На днях, кстати, я Слона встретила в редакции газеты “Звезда” — оказывается, давно он с клюкой бродит по редакциям газет и просит опубликовать рассказики (писал всегда, но говорил, что для себя).
А она так переживала тогда, Георгина! Помню, как после их развода мы повели Георгину в оперетту. В автобусе на обратном пути она уже почти весело отчитывалась о своем впечатлении:
— Сначала я думала о Слоне, что он — подлец. Значит, на сцене дело плохо. Но после переодевания героев забыла о подлеце.
— Да, тогда артисты разыгрались, — я обняла Георгину.
Когда сын Георгины удачно женился, а сама она вышла на пенсию, вдруг растерялась, оглянулась… А что у нее в жизни-то есть? В жизни остался только Бродский.
Она и раньше мне говорила: все внутри молодеет только от Бродского.
А уж как раздражили ее мои мудрствования: “Почему у Бродского сложный характер? Потому что недостатки — продолжение достоинств! А достоинств много…”

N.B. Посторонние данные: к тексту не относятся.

-- ==== Sys2Proof/Machine/PawnWords.lean ====
section
/-! DEFINITION. The C-stream words over pawns, collectives and racks (R309 to R314, spec/16_control_system.md). -/

namespace Sys2Proof.Machine

/-! ### Pawns (R309, R310) -/

/-- The registers of a pair destination: with rd = 0 both results are discarded, and neither register is a destination (R158, R294). -/
def pairRegs (rd : Fin 32) : List (Fin 32) := if rd = 0 then [] else [rd, rd + 1]

/-- A pawn word with a pair result: an odd destination traps (R294). The handle is read at issue. -/
def State.pawnPair (s : State) (o : Op.PawnRes) (lat : Nat) (op : BitVec 16 → Bool → TokOp) : State :=
  if o.rd.val % 2 = 1 then s.trapWord .illegal 0
  else s.cToken o.tok (pairRegs o.rd) lat (op (s.ctx.cHandle o.h) (o.h == 0))

/-- PWAIT (R309): it settles 3 cycles after the pawn has ended, and a handle that is GONE at once. -/
def execPwait (o : Op.PawnRes) (s : State) : Host.Outcome State Fault Refusal :=
  .next (s.guarded o.g (fun s => s.pawnPair o 1 (fun h anon => .pwait h anon o.rd)))

/-- PTEST (R309): 12 cycles. -/
def execPtest (o : Op.PawnRes) (s : State) : Host.Outcome State Fault Refusal :=
  .next (s.guarded o.g (fun s => s.pawnPair o 12 (fun h anon => .ptest h anon o.rd)))

/-- The pawns of a word asked to stop (R170). -/
def State.cancelTargets (s : State) (h : BitVec 16) (anon : Bool) : State :=
  (s.targets h anon).foldl (fun s k => s.cancelPawn k) s

/-- PCANCEL (R309, R170): the pawns are told, and the token settles when they have ended. -/
def execPcancel (o : Op.PawnRes) (s : State) : Host.Outcome State Fault Refusal :=
  .next (s.guarded o.g (fun s =>
    let h := s.ctx.cHandle o.h
    let go := decide (o.rd.val % 2 = 0) && (s.ctx.tokHazard o.tok (pairRegs o.rd)).isNone
    (if go then s.cancelTargets h (o.h == 0) else s).pawnPair o 12 (fun h anon => .pcancel h anon o.rd)))

/-- PDETACH (R309): event name in bits [15:0], valid in bit 16. -/
def execPdetach (o : Op.PawnArg) (s : State) : Host.Outcome State Fault Refusal :=
  .next (s.guarded o.g (fun s =>
    let v := (s.ctx.getX o.rb).toNat
    s.cToken o.tok [] 12 (.pdetach (s.ctx.cHandle o.h) (o.h == 0) (if v / 65536 % 2 = 1 then some (v % 65536) else none))))

/-- PPRIO (R309). -/
def execPprio (o : Op.PawnArg) (s : State) : Host.Outcome State Fault Refusal :=
  .next (s.guarded o.g (fun s =>
    s.cToken o.tok [] 12 (.pprio (s.ctx.cHandle o.h) (o.h == 0) ((s.ctx.getX o.rb).toNat % 8))))

/-- PSTAT (R309). -/
def execPstat (o : Op.ResTok) (s : State) : Host.Outcome State Fault Refusal :=
  .next (s.guarded o.g (fun s => s.cToken o.tok [o.rd] 12 (.pstat o.rd)))

/-! ### Collectives (R311 to R313, R48) -/

/-- The member and descriptor contents that number a collective (R313): the logical core and the 64 bytes. -/
def State.collKey (s : State) (desc : Word) : Nat :=
  let bytes := match s.readDwords desc.toNat 8 with
    | .ok ws => ws.foldr (fun w acc => w + 2 ^ 64 * acc) 0
    | .error _ => 0
  (s.logicalOf s.site).getD 0xFFFF * 2 ^ 512 + bytes

/-- The set bits of a number, below n. -/
def bitsOf (n v : Nat) : List Nat := (List.range n).filter (fun i => decide (v / 2 ^ i % 2 = 1))

/-- The member number of a logical core of a chip (R311): ascending chips, then ascending cores. -/
def memberIx (chips cores : List Nat) (chip core : Nat) : Nat := chips.idxOf chip * cores.length + cores.idxOf core

/-- The range of the own share that the buffer of a collective takes: COUNT bytes, or that for each member; a broadcast's root only reads
it (R160, R312). -/
def State.collRanges (s : State) (fn : Nat) (desc params buf : Word) : List (Nat × Nat × Bool) :=
  let (members, isRoot) := match s.readDwords desc.toNat 6 with
    | .ok ws =>
      let chips := bitsOf 64 (ws.getD 0 0)
      let cores := bitsOf 280 ((ws.drop 1).foldr (fun w acc => w + 2 ^ 64 * acc) 0)
      (chips.length * cores.length,
        decide (memberIx chips cores s.chip.toNat ((s.logicalOf s.site).getD 0xFFFF) = params.toNat / 2 ^ 40 % 65536))
    | .error _ => (1, false)
  let n := params.toNat % 2 ^ 32 * (if fn = 2 ∨ fn = 3 then members else 1)
  if n = 0 then [] else ((s.ownRange buf.toNat (buf.toNat + n)).toList).map (fun r => (r.1, r.2, !(fn == 1 && isRoot)))

/-- OVERLAP at a word of the C stream that creates a pawn (R160). -/
def State.overlapC (s : State) (r : RangeOp) (va : Word) : State :=
  s.enterTrap
    { rank := 0, order := 0, cause := .overlap, st := .c, pawn := none, tok := none, async_ := false, st2 := r.st
      faddr := va &&& 0xFFFFFFFFFFFFF#64, fpc := s.ctx.cs.pc, fpc2 := r.pc, frec := 0 } s.ctx.cs.pc

/-- A collective word (R311): one pawn on the T path. -/
def State.collWord (s : State) (g : Fin 8) (detach : Bool) (h : Fin 16) (ra : Fin 32) (buf : Word) (fn : Nat) : State :=
  s.guarded g (fun s =>
    if ra.val % 2 = 1 then s.trapWord .illegal 0
    else
      let desc := s.ctx.getX ra
      let params := s.ctx.getX (ra + 1)
      if desc.toNat % 64 ≠ 0 then s.trapWord .align desc
      else if buf.toNat % 64 ≠ 0 then s.trapWord .align buf
      else
        match s.freePawn with
        | none => s.waitIn .c .pawnEntry
        | some k =>
          let rs := s.collRanges fn desc params buf
          match s.checkRanges .c true rs with
          | .error none => s.waitIn .c .rangeSlot
          | .error (some r) => s.overlapC r buf
          | .ok _ =>
          let s := s.addRanges .c s.serial (some k.val) rs
          let key := s.collKey desc
          let n := s.part.collSeq.getD key 0
          let s := s.onPart (fun p => { p with collSeq := p.collSeq.put key (n + 1) })
          let p : NewPawn :=
            { st := .c, eng := .collective, pri := params.toNat / 2 ^ 56 % 8, h := h, detach := detach
              job := .coll fn desc params buf n, sync := 0, due := s.cycle + 1, lead := 0, rows := 0, draw := false, idx := [], tr := [] }
          ((s.createPawn k p).issuedIn .c).observe)

/-- ALLRED (R311, R312). -/
def execAllred (o : Op.Coll) (s : State) : Host.Outcome State Fault Refusal :=
  .next (s.collWord o.g o.detach o.h o.ra (s.ctx.getX o.rb) 0)

/-- BCAST (R311, R312). -/
def execBcast (o : Op.Coll) (s : State) : Host.Outcome State Fault Refusal :=
  .next (s.collWord o.g o.detach o.h o.ra (s.ctx.getX o.rb) 1)

/-- ALLGATH (R311, R312). -/
def execAllgath (o : Op.Coll) (s : State) : Host.Outcome State Fault Refusal :=
  .next (s.collWord o.g o.detach o.h o.ra (s.ctx.getX o.rb) 2)

/-- REDSCAT (R311, R312). -/
def execRedscat (o : Op.Coll) (s : State) : Host.Outcome State Fault Refusal :=
  .next (s.collWord o.g o.detach o.h o.ra (s.ctx.getX o.rb) 3)

/-- BARRIER (R311, R312). -/
def execBarrier (o : Op.Barrier) (s : State) : Host.Outcome State Fault Refusal :=
  .next (s.collWord o.g o.detach o.h o.ra 0 4)

/-! ### Racks (R314, R101, R105) -/

/-- The rack number and port of a RACK word's source. -/
def rackOf (v : Word) : Nat × Nat := (v.toNat % 1024, v.toNat / 2 ^ 16 % 64)

/-- The cycles to a rack's controller; those of another die for a number that names no rack. -/
def State.rackLat (s : State) (n : Nat) : Nat :=
  match s.part.racks.find? n with
  | some r => r.latency (clusterOf s.site)
  | none => 20

/-- The cycles for which the controller of a rack still stands still (R101). -/
def State.rackStill (s : State) (n : Nat) : Nat :=
  match s.part.racks.find? n with
  | some r => s.stretchLeft (r.home / 9)
  | none => 0

/-- A rack operation issued (R101): its token is taken, and it travels to the controller. -/
def State.rackWord (s : State) (tok : Fin 8) (owned : List (Fin 32)) (rd : Fin 32) (fn : Nat) (v : Word) : State :=
  match s.ctx.tokHazard tok owned with
  | some w => s.waitIn .c w
  | none =>
    let n := (rackOf v).1
    let lat := s.rackLat n
    let o : RackOp := { apply := s.cycle + lat + s.rackStill n, serial := s.serial, fn := fn, rack := n, port := (rackOf v).2
                        holder := .turn s.turnId, cluster := clusterOf s.site, tok := some (s.turnId, tok), sel := none }
    ((s.takeTok tok owned (2 * lat + s.rackStill n) (.rack fn n (rackOf v).2 rd)).onPart (fun p => { p with rackops := p.rackops ++ [o] })).issuedIn .c

/-- Has a pawn that the turn created, detached or not, not ended (R105). -/
def State.pawnsOpen (s : State) : Bool :=
  pawnSlots.any (fun k => let p := s.pawn k; s.created p && !p.state.ended)

/-- Has a read of the context not returned its data (R105). -/
def Context.readsPending (c : Context) : Bool :=
  c.tok.toList.any (fun t => match t with
    | some t => (match t.op with | .load .. => true | .tlrw .. => true | _ => false)
    | none => false) ||
  c.twin.any (fun e => match e.op with | .ldq .. => true | .scas .. => true | _ => false)

/-- RKOPENW (R314, R103): under replay the logged address is delivered (R211). -/
def execRkopenw (o : Op.TokRes) (s : State) : Host.Outcome State Fault Refusal :=
  .next (s.guarded o.g (fun s =>
    if s.ctx.replaying then
      match s.ctx.tokHazard o.tok [o.rd] with
      | some w => s.waitIn .c w
      | none =>
        match s.replayTake 1 .c s.ctx.cs.issued with
        | none => s.diverge .c
        | some (v, s) =>
          let lat := 2 * s.rackLat (rackOf (s.ctx.getX o.ra)).1
          ((s.takeTok o.tok [o.rd] lat (.rack 0 (rackOf (s.ctx.getX o.ra)).1 0 o.rd)).doneLater o.tok lat v 0).issuedIn .c
    else s.rackWord o.tok [o.rd] o.rd 0 (s.ctx.getX o.ra)))

/-- A rack operation without a result under replay: none reaches a controller (R211). -/
def State.replayRack (s : State) (tok : Fin 8) (fn : Nat) (v : Word) : State :=
  let lat := 2 * s.rackLat (rackOf v).1
  ((s.takeTok tok [] lat (.rack fn (rackOf v).1 (rackOf v).2 0)).doneLater tok lat 0 0).issuedIn .c

/-- RKCOMMIT (R314, R103): a release at the rack's scope (R105). -/
def execRkcommit (o : Op.TokSrc) (s : State) : Host.Outcome State Fault Refusal :=
  .next (s.guarded o.g (fun s =>
    if s.ctx.tok[o.tok].isSome then s.waitIn .c (.token o.tok)
    else if s.pendingOn .c 0x0F s.serial (BitVec.allOnes 64) || s.ctx.twinOpen || s.pawnsOpen then s.waitIn .c .release
    else if s.ctx.replaying then s.replayRack o.tok 1 (s.ctx.getX o.ra)
    else s.rackWord o.tok [] 0 1 (s.ctx.getX o.ra)))

/-- RKOPENR (R314, R103): a pair destination; under replay the two logged words are delivered (R211). -/
def execRkopenr (o : Op.TokRes) (s : State) : Host.Outcome State Fault Refusal :=
  .next (s.guarded o.g (fun s =>
    if o.rd.val % 2 = 1 then s.trapWord .illegal 0
    else if s.ctx.replaying then
      match s.ctx.tokHazard o.tok (pairRegs o.rd) with
      | some w => s.waitIn .c w
      | none =>
        match s.replayTake 1 .c s.ctx.cs.issued with
        | none => s.diverge .c
        | some (v, t) =>
          match t.replayTake 2 .c t.ctx.cs.issued with
          | none => s.diverge .c
          | some (w, s) =>
            let lat := 2 * s.rackLat (rackOf (s.ctx.getX o.ra)).1
            ((s.takeTok o.tok (pairRegs o.rd) lat (.rack 2 (rackOf (s.ctx.getX o.ra)).1 0 o.rd)).doneLater o.tok lat v w).issuedIn .c
    else s.rackWord o.tok (pairRegs o.rd) o.rd 2 (s.ctx.getX o.ra)))

/-- RKCLOSE (R314, R103, R104): of a reader port it is a release of reads (R105). -/
def execRkclose (o : Op.TokSrc) (s : State) : Host.Outcome State Fault Refusal :=
  .next (s.guarded o.g (fun s =>
    let v := s.ctx.getX o.ra
    if s.ctx.tok[o.tok].isSome then s.waitIn .c (.token o.tok)
    else if (rackOf v).2 ≠ 63 ∧ (s.ctx.readsPending || s.pawnsOpen) then s.waitIn .c .release
    else if s.ctx.replaying then s.replayRack o.tok 3 v
    else s.rackWord o.tok [] 0 3 v))

end Sys2Proof.Machine
end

— Нина, какие недостатки! Иосиф был ангел!!
— Так она на Васильевском прямо купила? — спрашивали у нас.
— Что вы! Ведь сказано: “на Васильевский остров я приду умирать”.
Это на первый взгляд — история потрясающая. Но на самом деле скольких жен в России мужья ревнуют к Бродскому — не мне вам рассказывать!
И меня вот на днях Слава тоже ревновал к Иосифу! Я смотрела по ТВ две серии о нем, а Слава ходил вокруг и нервничал:
— Нина, твоя мама хотела уехать к Петруше, который “прокати нас на тракторе”, а ты — к Бродскому!
— Слава, Бродский умер, ты хотя бы об этом подумал!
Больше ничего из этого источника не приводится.